Joyce made her debut as Jane in Tarzan and the Amazons (1945), in which a group of archaeologists want Tarzan to guide them to a hidden valley. Joyce then supported Lon Chaney Jnr in two of Universal's thrillers in their Inner Sanctum mystery series, Strange Confession and Pillow of Death (both 1945) before playing Jane again in one of the best of the Tarzan series, Tarzan and the Leopard Woman (1946); said Variety, "There isn't a dull moment in it."
Tarzan and the Huntress (1947), in which Patricia Morison played an animal trainer seeking beasts for a zoo, was also judged superior, but Tarzan and the Mermaids (1948) was overly ambitious and was the last Tarzan movie to feature Weissmuller, who was getting older and heavier. After parting from Lesser "by mutual agreement", Weissmuller was replaced by a tall, handsome contract player, Lex Barker, who was enthusiastic about Tarzan's progress. "I have more dialogue than my predecessors," he stated. "Two-syllable words, too.

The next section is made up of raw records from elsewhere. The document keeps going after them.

-- ==== Sys2Proof/Machine/Mover.lean ====
section
/-! DEFINITION. The data mover in service for host commands: where a value comes from and where a response goes, and the copies of PUT, GET
and MGET (08 R281, R285-R287; 05 R181, R186). -/

namespace Sys2Proof.Machine

-- Values into the Landing.

/-- Source of a value on its way in: the receive buffer behind the datagram's headers and key, the side-band request buffer in DRAM, or
host memory (R287). Answers the space, the address, and the queue pair and remote key. -/
def State.valueSource (s : State) (c : Cmd) : Nat × Nat × Option (Nat × Nat) :=
  let head := align8 c.entry.keyLen
  match c.src with
  | .skiff u =>
    match s.tr.sessions.find? fun x => x.uid == u with
    | some x => (rxSpace x.rx.port, headLen x.rx.hostAddr - 4 + 8 + 96 + head, none)
    | none => (4, 0, none)
  | .ferry u => (6, c.entry.reqAddr + head, (s.tr.qps.find? fun q => q.uid == u).map fun q => (q.qp, c.entry.reqRkey))
  | .mbx => (0, head, none)
  | .mirror => (rxSpace (s.mir.portInUse.getD 0), 0, none)

/-- The copy of a value, or of a part that begins `at_` bytes into it, into the cells of its record: a scatter, on Mirror's channel DMA14 or the
home CP's (R181, R281, R287). -/
def State.fillDescs (s : State) (c : Cmd) (r : LRec) (at_ len : Nat) : List MDesc :=
  let x := s.valueSource c
  onHost x.2.2 (cellCopy (if c.src = .mirror then 14 else c.home % 8) true x.1 x.2.1 r.cells at_ len c.adm)

/-- Promote the copy of a value into its record (R281, R287). -/
def State.promoteFill (s : State) (c : Cmd) (id at_ len : Nat) : State :=
  match s.rec? id with
  | some r => if len = 0 then s else s.promote (if c.src = .mirror then 14 else c.home % 8) c.adm (s.fillDescs c r at_ len)
  | none => s

-- Values out.

/-- The copy of what an access found, `from_` bytes into the value on, out to a place: from the record's cells, or linear from the value cache or
from its place in the staged pages (R284, R287). -/
def State.readDescs (s : State) (ch adm dstSpace dst : Nat) (g : Got) (from_ : Nat) : List MDesc :=
  if g.data.isEmpty then []
  else
    match g.rec_.bind s.rec? with
    | some r => cellCopy ch false dstSpace dst r.cells from_ g.data.length adm
    | none => match g.staged with
      | some a => [linear 8 dstSpace g.data.length a dst adm]
      | none => [linear 0 dstSpace g.data.length (Config.cacheAddr adm from_) dst adm]

/-- Promote the copies of a response's values, each to its offset, chained in table order on the channel of the command's home CP (R287). -/
def State.copyOut (s : State) (c : Cmd) (l : List (Nat × Got × Nat)) : State :=
  let t := s.respTarget c
  s.promote (c.home % 8) c.adm (onHost t.2.2 (l.flatMap fun (off, g, from_) => s.readDescs (c.home % 8) c.adm t.1 (t.2.1 + off) g from_))

/-- The values a response returns: offset, what was found, and the first byte of the value returned (R92, R98). -/
def Cmd.valuesOut (c : Cmd) : List (Nat × Got × Nat) :=
  if c.entry.opcode = 0x07 then
    let (places, _, _) := placeValues c.gets (alignTo 64 (16 * c.gets.length)) c.respRoom false
    (places.zip c.gets).filterMap fun x => if x.1.2.2 = stOk then some (x.1.1, x.2, 0) else none
  else if c.entry.opcode = 0x02 then (c.gets.take 1).filterMap fun g => if g.status = stOk then some (0, g, c.entry.arg 40 4) else none
  else []

/-- Answer a GET, EXISTS or MGET: under read references on the Landing records its values lie in, their copies are promoted; it completes, and the
copies with it (R83, R186, R287). -/
def State.answerGets (s : State) (c : Cmd) : State :=
  let ids := (c.gets.filterMap fun g => g.rec_).filter fun id => !c.refs.contains id
  ((s.takeRefs ids).copyOut c c.valuesOut).respondGets { c with refs := c.refs ++ ids }

end Sys2Proof.Machine
end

No more of the 'You Jane – me happy' stuff."
He and Joyce made an attractive couple in Barker's first Tarzan film, Tarzan's Magic Fountain (1949), in which Tarzan guides explorers to a hidden valley in which there is a fountain of youth, but it was the last to feature Joyce as Jane, and her final movie. Beset by personal problems and going through a painful divorce, she wanted more time to spend with her children, and stated that she would never act again, a vow she kept.
She worked for a decade for the Department of Immigration in Washington, briefly married for a second time, and in 1971 she appeared as herself in two episodes of the acclaimed children's television show on PBS, Mister Rogers' Neighborhood. She suffered from dementia for her last decade. For the rest of RKO's Tarzan series, Lesser cast a new Jane in every film, trying unsuccessfully to find an actress with the "elusive quality" possessed by O'Sullivan and Joyce.
Betty Graffino Leabo (Brenda Joyce), actress: born Kansas City, Missouri 25 February 1912; twice married (two daughters, one son); died Santa Monica, California 4 July 2009.